About this task: Identify each line below that contains the word "rrrr", and copy it out.
◇ ◇ ◇ ◇ ◇ ◇ ◇
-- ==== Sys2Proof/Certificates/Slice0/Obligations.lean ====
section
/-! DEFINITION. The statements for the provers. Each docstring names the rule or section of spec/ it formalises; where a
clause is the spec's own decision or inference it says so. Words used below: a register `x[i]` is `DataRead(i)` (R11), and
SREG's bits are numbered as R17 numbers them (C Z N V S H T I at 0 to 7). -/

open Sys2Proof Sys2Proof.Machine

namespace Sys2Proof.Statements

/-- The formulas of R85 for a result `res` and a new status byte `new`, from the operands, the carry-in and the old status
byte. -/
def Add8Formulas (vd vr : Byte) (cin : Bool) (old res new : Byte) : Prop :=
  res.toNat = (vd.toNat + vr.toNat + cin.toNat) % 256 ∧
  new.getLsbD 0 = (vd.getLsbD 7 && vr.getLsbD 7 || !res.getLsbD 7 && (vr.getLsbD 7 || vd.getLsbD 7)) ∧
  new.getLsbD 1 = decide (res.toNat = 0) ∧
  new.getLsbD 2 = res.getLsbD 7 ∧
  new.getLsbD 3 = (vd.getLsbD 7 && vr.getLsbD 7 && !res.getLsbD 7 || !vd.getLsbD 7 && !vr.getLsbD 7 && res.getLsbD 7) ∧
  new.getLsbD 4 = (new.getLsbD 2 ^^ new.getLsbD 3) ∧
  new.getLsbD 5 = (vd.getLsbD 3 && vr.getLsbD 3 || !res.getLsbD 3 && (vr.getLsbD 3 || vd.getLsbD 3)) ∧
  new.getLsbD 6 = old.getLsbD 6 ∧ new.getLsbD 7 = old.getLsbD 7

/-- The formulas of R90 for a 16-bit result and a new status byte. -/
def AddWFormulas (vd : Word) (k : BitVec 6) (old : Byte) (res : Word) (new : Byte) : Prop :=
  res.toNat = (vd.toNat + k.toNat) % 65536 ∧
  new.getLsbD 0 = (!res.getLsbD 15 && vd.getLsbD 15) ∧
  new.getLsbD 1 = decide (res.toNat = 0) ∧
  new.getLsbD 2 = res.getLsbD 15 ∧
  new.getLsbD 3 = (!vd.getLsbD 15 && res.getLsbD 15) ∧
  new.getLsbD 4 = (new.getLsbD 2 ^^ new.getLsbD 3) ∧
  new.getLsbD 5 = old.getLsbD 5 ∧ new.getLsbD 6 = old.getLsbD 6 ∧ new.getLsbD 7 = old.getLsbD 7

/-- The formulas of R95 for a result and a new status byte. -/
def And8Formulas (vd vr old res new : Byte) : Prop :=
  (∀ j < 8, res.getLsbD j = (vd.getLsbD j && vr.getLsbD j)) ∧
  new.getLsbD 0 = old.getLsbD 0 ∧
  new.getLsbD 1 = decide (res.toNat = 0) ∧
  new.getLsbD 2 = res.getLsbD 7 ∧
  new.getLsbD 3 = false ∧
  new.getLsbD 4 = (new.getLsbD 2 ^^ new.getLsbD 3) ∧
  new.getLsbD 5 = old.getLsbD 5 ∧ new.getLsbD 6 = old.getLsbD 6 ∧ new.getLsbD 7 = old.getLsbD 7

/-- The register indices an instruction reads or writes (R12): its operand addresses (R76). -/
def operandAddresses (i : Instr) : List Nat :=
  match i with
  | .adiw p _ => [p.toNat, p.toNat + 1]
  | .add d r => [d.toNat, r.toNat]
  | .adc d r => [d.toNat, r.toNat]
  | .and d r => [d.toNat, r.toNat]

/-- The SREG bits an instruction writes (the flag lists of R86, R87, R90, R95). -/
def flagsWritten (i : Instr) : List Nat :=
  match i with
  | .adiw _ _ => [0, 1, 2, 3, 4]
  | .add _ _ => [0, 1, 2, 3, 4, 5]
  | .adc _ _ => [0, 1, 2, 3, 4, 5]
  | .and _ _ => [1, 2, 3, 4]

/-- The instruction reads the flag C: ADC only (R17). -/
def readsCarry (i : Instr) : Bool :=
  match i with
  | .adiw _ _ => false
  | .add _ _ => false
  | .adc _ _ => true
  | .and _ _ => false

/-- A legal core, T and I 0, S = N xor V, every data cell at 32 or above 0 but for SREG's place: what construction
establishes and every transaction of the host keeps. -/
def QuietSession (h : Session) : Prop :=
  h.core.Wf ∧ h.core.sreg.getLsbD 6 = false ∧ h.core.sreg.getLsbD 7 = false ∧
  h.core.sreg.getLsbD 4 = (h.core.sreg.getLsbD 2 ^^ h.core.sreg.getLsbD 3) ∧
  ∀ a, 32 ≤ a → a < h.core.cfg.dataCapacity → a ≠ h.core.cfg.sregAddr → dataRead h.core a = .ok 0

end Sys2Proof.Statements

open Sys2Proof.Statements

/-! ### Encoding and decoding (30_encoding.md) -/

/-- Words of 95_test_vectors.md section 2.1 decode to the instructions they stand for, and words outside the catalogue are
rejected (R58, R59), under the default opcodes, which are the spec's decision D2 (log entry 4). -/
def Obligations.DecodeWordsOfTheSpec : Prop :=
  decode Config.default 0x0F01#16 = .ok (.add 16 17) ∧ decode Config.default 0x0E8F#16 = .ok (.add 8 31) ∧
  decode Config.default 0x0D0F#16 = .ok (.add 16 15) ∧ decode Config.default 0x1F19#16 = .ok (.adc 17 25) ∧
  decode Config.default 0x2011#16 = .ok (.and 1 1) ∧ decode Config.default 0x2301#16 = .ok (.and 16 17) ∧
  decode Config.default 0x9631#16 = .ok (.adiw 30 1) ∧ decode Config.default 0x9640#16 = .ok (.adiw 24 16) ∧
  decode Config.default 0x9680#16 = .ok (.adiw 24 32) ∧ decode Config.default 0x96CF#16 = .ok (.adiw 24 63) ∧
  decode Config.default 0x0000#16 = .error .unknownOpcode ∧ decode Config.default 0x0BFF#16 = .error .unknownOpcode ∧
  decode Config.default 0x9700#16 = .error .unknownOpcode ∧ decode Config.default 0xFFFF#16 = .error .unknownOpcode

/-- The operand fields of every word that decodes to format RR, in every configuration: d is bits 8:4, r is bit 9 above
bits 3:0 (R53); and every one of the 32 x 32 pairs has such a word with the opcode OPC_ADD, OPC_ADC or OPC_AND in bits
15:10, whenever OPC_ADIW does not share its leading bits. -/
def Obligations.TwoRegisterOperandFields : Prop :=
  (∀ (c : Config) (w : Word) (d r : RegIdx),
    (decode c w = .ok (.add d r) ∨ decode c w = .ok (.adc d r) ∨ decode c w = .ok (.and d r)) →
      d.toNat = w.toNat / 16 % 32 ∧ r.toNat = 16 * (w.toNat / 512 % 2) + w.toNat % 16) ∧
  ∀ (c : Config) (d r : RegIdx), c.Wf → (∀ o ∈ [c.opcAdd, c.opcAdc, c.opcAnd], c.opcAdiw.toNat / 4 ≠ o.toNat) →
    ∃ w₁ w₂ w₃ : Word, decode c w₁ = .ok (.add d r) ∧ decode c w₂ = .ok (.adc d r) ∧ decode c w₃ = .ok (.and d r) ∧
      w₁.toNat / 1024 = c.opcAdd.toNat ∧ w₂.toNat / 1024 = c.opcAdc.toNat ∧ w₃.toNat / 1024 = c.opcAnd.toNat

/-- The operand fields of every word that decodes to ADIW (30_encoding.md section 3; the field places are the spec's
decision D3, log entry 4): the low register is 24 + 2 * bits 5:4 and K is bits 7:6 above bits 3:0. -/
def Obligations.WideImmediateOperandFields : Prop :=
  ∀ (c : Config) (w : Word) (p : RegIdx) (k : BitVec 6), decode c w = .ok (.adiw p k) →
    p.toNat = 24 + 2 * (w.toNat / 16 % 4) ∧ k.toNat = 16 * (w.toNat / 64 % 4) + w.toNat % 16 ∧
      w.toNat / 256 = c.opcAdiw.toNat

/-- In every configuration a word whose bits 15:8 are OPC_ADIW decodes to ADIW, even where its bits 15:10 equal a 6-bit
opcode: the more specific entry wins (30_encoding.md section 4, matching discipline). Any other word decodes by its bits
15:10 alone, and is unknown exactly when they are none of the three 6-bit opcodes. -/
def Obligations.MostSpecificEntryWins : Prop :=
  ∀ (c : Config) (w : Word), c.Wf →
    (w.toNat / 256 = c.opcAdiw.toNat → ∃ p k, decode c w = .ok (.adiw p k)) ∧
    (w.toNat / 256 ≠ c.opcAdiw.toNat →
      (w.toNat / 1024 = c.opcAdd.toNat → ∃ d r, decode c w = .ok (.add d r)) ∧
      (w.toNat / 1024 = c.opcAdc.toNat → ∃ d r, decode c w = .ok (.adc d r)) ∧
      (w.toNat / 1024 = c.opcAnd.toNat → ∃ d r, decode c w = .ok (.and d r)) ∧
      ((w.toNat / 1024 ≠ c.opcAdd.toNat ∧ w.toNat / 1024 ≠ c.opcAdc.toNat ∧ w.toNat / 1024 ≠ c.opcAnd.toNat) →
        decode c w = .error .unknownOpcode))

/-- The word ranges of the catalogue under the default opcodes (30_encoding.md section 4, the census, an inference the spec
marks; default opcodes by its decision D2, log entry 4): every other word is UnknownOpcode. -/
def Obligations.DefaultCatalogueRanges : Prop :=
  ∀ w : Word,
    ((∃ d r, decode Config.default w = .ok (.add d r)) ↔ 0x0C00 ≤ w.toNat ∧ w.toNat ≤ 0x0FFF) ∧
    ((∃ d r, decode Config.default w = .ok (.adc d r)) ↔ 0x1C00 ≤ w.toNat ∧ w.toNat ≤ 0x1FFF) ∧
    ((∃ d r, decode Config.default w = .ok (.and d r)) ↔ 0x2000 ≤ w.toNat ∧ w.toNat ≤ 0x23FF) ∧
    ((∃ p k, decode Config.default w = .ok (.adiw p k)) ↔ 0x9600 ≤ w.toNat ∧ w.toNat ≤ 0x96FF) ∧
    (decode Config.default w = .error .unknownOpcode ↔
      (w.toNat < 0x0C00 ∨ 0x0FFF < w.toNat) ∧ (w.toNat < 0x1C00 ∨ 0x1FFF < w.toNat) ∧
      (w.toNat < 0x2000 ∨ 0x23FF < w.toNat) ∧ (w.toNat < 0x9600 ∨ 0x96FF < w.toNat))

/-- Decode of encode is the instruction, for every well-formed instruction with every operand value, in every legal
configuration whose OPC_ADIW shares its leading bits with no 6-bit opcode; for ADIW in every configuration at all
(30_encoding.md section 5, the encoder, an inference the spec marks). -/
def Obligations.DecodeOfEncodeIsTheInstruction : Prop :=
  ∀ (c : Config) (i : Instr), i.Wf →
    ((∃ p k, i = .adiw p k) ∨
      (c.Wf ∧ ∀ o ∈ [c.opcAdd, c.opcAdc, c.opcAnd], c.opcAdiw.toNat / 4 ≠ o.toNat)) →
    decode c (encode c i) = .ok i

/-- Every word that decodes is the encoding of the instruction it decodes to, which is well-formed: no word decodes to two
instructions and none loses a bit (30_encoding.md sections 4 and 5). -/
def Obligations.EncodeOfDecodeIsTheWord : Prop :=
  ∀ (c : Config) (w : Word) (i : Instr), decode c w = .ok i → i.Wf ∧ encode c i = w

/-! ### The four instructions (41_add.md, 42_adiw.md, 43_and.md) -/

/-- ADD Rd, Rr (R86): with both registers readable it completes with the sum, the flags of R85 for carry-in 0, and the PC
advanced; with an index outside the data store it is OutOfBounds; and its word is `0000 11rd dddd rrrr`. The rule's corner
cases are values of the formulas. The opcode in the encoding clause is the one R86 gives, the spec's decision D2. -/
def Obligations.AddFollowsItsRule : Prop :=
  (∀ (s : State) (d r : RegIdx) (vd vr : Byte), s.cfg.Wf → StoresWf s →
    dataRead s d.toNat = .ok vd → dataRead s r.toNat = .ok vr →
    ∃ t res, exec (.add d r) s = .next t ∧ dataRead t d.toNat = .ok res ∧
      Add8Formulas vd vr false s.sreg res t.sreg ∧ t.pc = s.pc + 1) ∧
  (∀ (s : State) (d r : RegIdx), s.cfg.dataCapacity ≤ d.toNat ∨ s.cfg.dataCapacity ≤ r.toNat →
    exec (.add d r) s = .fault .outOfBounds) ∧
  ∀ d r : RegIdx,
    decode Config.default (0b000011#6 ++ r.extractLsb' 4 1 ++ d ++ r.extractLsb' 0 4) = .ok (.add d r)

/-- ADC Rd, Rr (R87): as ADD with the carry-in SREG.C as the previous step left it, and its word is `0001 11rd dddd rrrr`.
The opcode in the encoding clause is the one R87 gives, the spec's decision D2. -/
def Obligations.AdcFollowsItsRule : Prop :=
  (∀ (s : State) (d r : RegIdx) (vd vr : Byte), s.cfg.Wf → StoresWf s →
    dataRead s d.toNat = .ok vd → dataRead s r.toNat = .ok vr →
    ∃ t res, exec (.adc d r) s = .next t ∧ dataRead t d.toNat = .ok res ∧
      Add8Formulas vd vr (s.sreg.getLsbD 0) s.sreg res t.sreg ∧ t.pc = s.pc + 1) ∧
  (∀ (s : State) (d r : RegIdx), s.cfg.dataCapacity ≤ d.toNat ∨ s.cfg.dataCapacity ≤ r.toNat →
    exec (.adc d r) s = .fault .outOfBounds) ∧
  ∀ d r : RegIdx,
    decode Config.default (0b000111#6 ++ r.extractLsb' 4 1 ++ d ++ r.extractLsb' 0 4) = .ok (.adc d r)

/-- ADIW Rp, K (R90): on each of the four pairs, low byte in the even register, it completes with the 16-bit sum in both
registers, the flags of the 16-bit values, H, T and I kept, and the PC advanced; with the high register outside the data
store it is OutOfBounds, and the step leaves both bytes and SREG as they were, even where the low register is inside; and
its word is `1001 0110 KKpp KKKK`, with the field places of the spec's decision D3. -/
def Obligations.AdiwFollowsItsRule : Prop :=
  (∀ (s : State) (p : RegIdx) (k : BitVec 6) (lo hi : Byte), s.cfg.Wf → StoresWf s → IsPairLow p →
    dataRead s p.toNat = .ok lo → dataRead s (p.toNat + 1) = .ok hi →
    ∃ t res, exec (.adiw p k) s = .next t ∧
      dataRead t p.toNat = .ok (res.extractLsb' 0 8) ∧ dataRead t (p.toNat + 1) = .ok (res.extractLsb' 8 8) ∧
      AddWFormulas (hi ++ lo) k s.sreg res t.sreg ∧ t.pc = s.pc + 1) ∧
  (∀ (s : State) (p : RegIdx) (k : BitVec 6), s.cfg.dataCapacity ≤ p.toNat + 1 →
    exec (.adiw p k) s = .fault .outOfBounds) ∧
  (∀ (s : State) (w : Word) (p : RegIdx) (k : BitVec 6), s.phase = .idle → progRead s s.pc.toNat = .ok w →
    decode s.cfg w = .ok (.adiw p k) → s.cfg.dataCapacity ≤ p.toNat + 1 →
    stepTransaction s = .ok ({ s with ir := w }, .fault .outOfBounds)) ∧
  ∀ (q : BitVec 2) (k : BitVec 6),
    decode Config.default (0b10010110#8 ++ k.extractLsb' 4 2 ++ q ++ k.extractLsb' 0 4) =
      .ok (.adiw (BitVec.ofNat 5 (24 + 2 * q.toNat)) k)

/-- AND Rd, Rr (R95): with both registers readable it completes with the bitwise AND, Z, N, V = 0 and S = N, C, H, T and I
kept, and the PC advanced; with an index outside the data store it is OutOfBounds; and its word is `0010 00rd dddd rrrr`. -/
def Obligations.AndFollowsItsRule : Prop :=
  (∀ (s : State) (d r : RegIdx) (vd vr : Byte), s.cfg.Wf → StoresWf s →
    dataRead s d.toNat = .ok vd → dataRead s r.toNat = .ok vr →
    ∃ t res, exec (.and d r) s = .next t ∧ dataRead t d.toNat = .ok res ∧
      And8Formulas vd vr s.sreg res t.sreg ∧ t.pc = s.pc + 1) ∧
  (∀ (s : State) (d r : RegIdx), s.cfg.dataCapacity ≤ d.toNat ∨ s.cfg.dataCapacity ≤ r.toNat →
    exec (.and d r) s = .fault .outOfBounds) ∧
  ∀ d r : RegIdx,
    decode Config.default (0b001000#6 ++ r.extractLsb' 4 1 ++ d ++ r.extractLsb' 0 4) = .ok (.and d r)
◇ ◇ ◇ ◇ ◇ ◇ ◇
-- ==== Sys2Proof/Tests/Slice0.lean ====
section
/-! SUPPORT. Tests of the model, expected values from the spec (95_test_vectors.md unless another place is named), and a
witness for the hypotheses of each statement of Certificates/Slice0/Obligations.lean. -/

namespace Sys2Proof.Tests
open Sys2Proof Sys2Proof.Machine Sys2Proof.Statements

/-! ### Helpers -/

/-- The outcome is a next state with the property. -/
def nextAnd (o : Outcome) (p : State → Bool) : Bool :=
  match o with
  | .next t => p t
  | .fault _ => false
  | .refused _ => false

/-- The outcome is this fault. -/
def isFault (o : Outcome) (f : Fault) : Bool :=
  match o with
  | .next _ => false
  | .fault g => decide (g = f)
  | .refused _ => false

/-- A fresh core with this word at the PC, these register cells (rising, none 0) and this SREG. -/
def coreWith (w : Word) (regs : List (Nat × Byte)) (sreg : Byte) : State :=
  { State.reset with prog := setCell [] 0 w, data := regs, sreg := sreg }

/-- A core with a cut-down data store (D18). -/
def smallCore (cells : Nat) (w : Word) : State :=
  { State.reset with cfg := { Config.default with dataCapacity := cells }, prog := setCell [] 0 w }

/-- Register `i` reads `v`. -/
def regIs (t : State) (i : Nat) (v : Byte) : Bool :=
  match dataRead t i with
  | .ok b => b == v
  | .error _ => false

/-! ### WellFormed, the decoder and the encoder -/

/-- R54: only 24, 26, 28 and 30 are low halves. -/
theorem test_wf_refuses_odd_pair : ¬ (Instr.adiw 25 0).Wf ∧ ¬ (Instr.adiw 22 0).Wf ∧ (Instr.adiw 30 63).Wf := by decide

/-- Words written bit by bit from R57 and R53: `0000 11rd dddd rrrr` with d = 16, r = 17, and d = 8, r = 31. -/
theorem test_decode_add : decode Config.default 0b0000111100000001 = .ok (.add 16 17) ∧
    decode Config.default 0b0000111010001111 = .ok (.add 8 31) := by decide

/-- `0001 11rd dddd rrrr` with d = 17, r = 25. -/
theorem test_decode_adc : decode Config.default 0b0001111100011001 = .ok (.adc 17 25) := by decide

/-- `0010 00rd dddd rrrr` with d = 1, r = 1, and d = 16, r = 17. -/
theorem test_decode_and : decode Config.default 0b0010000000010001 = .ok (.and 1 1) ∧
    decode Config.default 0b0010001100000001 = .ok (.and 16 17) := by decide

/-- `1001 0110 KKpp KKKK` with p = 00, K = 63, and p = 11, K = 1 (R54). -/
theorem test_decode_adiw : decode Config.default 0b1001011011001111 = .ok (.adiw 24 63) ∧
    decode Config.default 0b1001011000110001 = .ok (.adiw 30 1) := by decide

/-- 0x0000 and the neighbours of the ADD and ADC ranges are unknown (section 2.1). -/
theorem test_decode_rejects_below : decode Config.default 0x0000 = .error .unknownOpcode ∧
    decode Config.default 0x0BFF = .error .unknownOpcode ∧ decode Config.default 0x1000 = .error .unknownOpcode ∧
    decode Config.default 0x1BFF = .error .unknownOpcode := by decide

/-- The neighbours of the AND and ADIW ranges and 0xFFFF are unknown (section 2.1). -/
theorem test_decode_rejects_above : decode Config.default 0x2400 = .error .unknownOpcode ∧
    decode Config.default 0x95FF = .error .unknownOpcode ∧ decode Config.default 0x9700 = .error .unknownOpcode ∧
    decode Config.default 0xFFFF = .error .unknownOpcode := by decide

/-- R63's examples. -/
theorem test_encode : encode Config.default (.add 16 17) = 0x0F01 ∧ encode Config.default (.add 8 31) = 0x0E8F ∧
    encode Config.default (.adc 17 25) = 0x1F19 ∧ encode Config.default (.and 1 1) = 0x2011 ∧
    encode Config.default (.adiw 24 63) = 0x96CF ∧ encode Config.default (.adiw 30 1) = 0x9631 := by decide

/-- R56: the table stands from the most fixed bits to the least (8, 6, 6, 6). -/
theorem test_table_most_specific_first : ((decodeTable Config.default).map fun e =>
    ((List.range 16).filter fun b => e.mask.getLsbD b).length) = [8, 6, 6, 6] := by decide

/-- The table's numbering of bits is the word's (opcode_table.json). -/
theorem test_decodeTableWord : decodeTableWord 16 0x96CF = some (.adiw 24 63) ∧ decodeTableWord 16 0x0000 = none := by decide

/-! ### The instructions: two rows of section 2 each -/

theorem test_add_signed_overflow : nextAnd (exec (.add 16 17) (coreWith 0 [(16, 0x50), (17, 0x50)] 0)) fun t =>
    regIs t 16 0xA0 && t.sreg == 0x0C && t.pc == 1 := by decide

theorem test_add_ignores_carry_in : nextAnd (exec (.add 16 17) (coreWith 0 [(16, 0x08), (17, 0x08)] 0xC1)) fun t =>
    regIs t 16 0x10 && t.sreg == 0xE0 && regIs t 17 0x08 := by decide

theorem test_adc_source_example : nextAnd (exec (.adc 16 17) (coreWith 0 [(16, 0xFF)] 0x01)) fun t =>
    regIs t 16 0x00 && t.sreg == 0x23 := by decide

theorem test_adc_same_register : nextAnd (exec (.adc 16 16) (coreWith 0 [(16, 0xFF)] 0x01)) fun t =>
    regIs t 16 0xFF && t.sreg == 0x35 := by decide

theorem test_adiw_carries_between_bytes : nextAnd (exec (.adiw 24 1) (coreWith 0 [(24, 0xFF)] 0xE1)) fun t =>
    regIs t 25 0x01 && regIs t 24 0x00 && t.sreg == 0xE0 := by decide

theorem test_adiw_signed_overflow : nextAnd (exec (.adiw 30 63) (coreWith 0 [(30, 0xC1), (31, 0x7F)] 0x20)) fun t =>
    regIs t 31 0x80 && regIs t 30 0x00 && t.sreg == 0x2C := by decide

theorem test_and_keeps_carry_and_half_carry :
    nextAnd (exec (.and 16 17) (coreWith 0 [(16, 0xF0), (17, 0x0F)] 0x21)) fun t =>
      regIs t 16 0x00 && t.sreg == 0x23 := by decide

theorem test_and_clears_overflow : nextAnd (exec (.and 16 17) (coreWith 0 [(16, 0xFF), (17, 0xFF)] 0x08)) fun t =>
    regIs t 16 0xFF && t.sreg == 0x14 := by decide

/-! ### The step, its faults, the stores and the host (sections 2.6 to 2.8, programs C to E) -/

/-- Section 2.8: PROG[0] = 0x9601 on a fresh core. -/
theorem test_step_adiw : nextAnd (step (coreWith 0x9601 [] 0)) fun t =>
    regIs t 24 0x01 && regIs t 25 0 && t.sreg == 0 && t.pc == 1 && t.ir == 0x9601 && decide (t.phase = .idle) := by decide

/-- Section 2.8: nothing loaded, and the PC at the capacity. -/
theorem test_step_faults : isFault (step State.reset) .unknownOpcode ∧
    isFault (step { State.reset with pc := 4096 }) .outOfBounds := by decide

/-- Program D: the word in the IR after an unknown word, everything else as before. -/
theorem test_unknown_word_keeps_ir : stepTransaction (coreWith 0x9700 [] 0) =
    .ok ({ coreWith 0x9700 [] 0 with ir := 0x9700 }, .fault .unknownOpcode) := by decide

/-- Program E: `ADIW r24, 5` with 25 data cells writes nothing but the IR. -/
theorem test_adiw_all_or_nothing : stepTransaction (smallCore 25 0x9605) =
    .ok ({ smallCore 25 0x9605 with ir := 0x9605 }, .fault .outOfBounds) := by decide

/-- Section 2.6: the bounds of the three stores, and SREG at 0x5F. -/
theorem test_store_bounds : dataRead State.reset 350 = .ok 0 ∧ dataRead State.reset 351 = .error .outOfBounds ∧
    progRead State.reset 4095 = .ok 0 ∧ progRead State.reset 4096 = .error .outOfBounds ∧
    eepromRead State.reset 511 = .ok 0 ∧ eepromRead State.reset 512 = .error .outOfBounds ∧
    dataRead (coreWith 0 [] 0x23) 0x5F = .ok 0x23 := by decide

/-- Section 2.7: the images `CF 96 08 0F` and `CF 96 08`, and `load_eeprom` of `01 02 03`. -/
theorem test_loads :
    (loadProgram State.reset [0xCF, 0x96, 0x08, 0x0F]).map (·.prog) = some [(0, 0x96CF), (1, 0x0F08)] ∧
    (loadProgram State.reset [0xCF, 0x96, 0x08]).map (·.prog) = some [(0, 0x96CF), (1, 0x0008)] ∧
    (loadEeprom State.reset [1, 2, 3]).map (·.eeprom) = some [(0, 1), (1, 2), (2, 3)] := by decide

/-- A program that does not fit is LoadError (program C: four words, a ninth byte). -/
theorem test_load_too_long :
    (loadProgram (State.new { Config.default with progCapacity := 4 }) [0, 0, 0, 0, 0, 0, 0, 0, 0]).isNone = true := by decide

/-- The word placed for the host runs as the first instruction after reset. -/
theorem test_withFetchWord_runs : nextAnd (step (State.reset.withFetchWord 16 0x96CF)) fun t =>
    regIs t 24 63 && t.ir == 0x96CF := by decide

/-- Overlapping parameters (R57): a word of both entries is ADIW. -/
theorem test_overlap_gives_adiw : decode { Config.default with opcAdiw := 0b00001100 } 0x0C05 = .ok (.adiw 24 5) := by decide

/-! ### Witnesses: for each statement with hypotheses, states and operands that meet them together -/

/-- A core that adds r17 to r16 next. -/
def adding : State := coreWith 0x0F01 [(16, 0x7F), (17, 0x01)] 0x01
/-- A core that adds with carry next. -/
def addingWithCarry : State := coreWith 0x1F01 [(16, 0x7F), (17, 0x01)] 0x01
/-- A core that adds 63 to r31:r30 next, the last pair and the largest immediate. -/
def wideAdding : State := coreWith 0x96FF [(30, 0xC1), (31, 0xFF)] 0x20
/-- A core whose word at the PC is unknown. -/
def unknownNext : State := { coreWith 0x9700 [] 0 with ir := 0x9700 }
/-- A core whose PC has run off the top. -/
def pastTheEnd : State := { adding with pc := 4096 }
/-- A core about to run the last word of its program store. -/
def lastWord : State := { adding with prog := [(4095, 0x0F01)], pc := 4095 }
◇ ◇ ◇ ◇ ◇ ◇ ◇
Result:
advanced; with an index outside the data store it is OutOfBounds; and its word is `0000 11rd dddd rrrr`. The rule's corner
/-- ADC Rd, Rr (R87): as ADD with the carry-in SREG.C as the previous step left it, and its word is `0001 11rd dddd rrrr`.
kept, and the PC advanced; with an index outside the data store it is OutOfBounds; and its word is `0010 00rd dddd rrrr`. -/
/-- Words written bit by bit from R57 and R53: `0000 11rd dddd rrrr` with d = 16, r = 17, and d = 8, r = 31. -/
/-- `0001 11rd dddd rrrr` with d = 17, r = 25. -/
/-- `0010 00rd dddd rrrr` with d = 1, r = 1, and d = 16, r = 17. -/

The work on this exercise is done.